I immediately fell into depression. I lost the job I had just gotten not two months prior. Emotionally, I was out of control and it became quite obvious to my employer.
She came to visit a week later. We talked. I need to find out why. She gave me all these reasons, which all seemed so inconsequential. I turns out that soon after she had decided that we couldn’t be together, she slept with someone she met at a coffee shop not hours after she met him. After finding out she had eight partners and two abortions before her sixteenth birthday and twice cheated on her last serious partner, I should have seen this coming, but the thought just totally ripped me apart nonetheless. She tried her best to justify herself to me, but I don’t think she’ll ever really justify it to herself. The best she had was that she was not attracted to me, and never was. Not before kissing me and explaining that she can’t control herself.
music link: http://www.imeem.com/xiongyeng83/playlist/oYzuEAZ0/ashes_and_wine_music_playlist/
It has been two months since that happened. I’m still dealing with it. I need help. I can’t do anything. I used to be very active. Now, I can’t bring myself to do anything.

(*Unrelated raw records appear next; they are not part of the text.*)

-- ==== Sys2Proof/Machine/IntOps.lean ====
section
/-! DEFINITION. The integer class on elements (R140 to R144), and the scalar operations that are not one BitVec operator
(R73). -/

namespace Sys2Proof.Num

/-- The elementwise integer operation f on values, written with or without SAT (R140). -/
def intMap2 (ty : Nat) (sat : Bool) (f : Int → Int → Int) (a b : Word) : Word :=
  let w := Legal.width ty
  let s := Legal.isSigned ty
  pack w (List.zipWith (fun x y => intRes s sat w (f (sval s w x) (sval s w y))) (elems ty a) (elems ty b))

/-- The elementwise integer operation of one operand (R140). -/
def intMap1 (ty : Nat) (sat : Bool) (f : Int → Int) (a : Word) : Word :=
  let w := Legal.width ty
  let s := Legal.isSigned ty
  pack w ((elems ty a).map fun x => intRes s sat w (f (sval s w x)))

/-- IMAD (R140): a b + c formed exactly. -/
def imad (ty : Nat) (sat : Bool) (a b c : Word) : Word :=
  let w := Legal.width ty
  let s := Legal.isSigned ty
  pack w (List.zipWith (fun xy z => intRes s sat w (sval s w xy.1 * sval s w xy.2 + sval s w z))
    (List.zip (elems ty a) (elems ty b)) (elems ty c))

/-- The elementwise operation on patterns, given the width (R140). -/
def patMap2 (ty : Nat) (f : Nat → Nat → Nat → Nat) (a b : Word) : Word :=
  let w := Legal.width ty
  pack w (List.zipWith (f w) (elems ty a) (elems ty b))

/-- The elementwise operation of one operand on patterns (R140). -/
def patMap1 (ty : Nat) (f : Nat → Nat → Nat) (a : Word) : Word :=
  let w := Legal.width ty
  pack w ((elems ty a).map (f w))

/-- SHL of an element by s mod w (R140). -/
def eShl (w a s : Nat) : Nat := a * 2 ^ (s % w) % 2 ^ w

/-- SHR of an element by s mod w (R140). -/
def eShr (w a s : Nat) : Nat := a / 2 ^ (s % w)

/-- SRA of an element by s mod w (R140): copies of bit w - 1. -/
def eSra (w a s : Nat) : Nat := wrap w (sval true w a / 2 ^ (s % w))

/-- ROT of an element left by s mod w (R140). -/
def eRot (w a s : Nat) : Nat := (a * 2 ^ (s % w) + a / 2 ^ (w - s % w)) % 2 ^ w

/-- POPC of an element (R140). -/
def ePopc (w a : Nat) : Nat := ((List.range w).filter fun i => a / 2 ^ i % 2 == 1).length

/-- CLZ of an element (R140). -/
def eClz (w a : Nat) : Nat := if a == 0 then w else w - 1 - Nat.log2 a

/-- BREV of an element (R140). -/
def eBrev (w a : Nat) : Nat := (List.range w).foldl (fun acc i => acc + (a / 2 ^ i % 2) * 2 ^ (w - 1 - i)) 0

/-- IMULH (R141). -/
def imulh (signed : Bool) (a b : Word) : Word :=
  BitVec.ofInt 32 (sval signed 32 a.toNat * sval signed 32 b.toNat / 2 ^ 32)

/-- The position and the length of a bit field (R142). -/
def bfPos (b : Word) : Nat := b.toNat % 32

/-- The length of a bit field (R142). -/
def bfLen (b : Word) : Nat := Nat.min (b.toNat / 256 % 64) 32

/-- BFE (R142). -/
def bfe (signed : Bool) (a b : Word) : Word :=
  let len := bfLen b
  let f := a.toNat / 2 ^ bfPos b % 2 ^ len
  if signed && 0 < len && len < 32 then BitVec.ofInt 32 (sval true len f) else BitVec.ofNat 32 f

/-- BFI (R142). -/
def bfi (a b c : Word) : Word :=
  let mask : Word := BitVec.ofNat 32 (2 ^ bfLen b - 1)
  let m := mask <<< bfPos b
  (a &&& ~~~m) ||| ((c <<< bfPos b) &&& m)

/-- IDP4 (R143). -/
def idp4 (ty : Nat) (mix sat : Bool) (a b c : Word) : Word :=
  let w := Legal.width ty
  let s := Legal.isSigned ty
  let sb := s != mix
  let sum := (List.zipWith (fun x y => sval s w x * sval sb w y) (elems ty a) (elems ty b)).foldl (· + ·) c.toInt
  BitVec.ofNat 32 (intRes true sat 32 sum)

/-- SEL (R144). -/
def selElems (ty : Nat) (a b c : Word) : Word :=
  let w := Legal.width ty
  pack w (List.zipWith (fun ab z => if z != 0 then ab.1 else ab.2) (List.zip (elems ty a) (elems ty b)) (elems ty c))

/-- SCACC with e8m0 scales (R129). -/
def scaccE8 (d a : Word) (ea eb : Nat) : Word × Flags :=
  let x := fval 2 a.toNat
  let y := fval 2 d.toNat
  let sn := snan2 x y
  if ea == 255 || eb == 255 then (0x7FC00000, sn ||| NV)
  else match x, y with
  | .nan _, _ | _, .nan _ => (0x7FC00000, sn)
  | .inf n, .inf n' => if n != n' then (0x7FC00000, NV) else (BitVec.ofNat 32 (infPat 2 n), 0)
  | .inf n, .fin .. => (BitVec.ofNat 32 (infPat 2 n), 0)
  | .fin .., .inf n => (BitVec.ofNat 32 (infPat 2 n), 0)
  | .fin n m e, .fin n' m' e' =>
    let r := addFin n m (e + (ea : Int) + eb - 254) n' m' e'
    (BitVec.ofNat 32 r.bits, r.fl)
where
  /-- NV for a signalling input. -/
  snan2 (x y : FVal) : Flags :=
    match x, y with
    | .nan true, _ | _, .nan true => NV
    | _, _ => 0
  /-- The exact sum of two finite values rounded once to f32 by RNE; an exact zero follows R145. -/
  addFin (n : Bool) (m : Nat) (e : Int) (n' : Bool) (m' : Nat) (e' : Int) : Res :=
    let e0 := if e < e' then e else e'
    let v (n : Bool) (m : Nat) (e : Int) : Int := let t : Int := m * 2 ^ (e - e0).toNat; if n then -t else t
    let s := v n m e + v n' m' e'
    if s == 0 then ⟨zeroPat 2 (n && n'), 0⟩ else roundTo 2 .rne false (s < 0) s.natAbs e0

end Sys2Proof.Num
end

I’ve become the heaping mush of pathetic human flesh that I have feared to become for so many years. Even worse, I’m back living with my parents who make this kind of life acceptable. I can’t stand it.
All I see in life is meaninglessness. Nothing I have done has ever truly meant anything. I have had no effect, and made no difference. I don’t mean anything (except approval) to my parents. I didn’t mean anything to my ex, just a year detour from her plan to settle down and have a family. My birthday was two weeks ago. I got one brief “I can’t make it” phone call. Clearly, I don’t mean anything to the friends I thought I had.
It’s just meaningless. Life is meaningless. You’re born and you die. Even the richest or most inflential people in the world are just blips on the timeline of history. It is all for nothing. There is no end. Just pain. Just emptiness.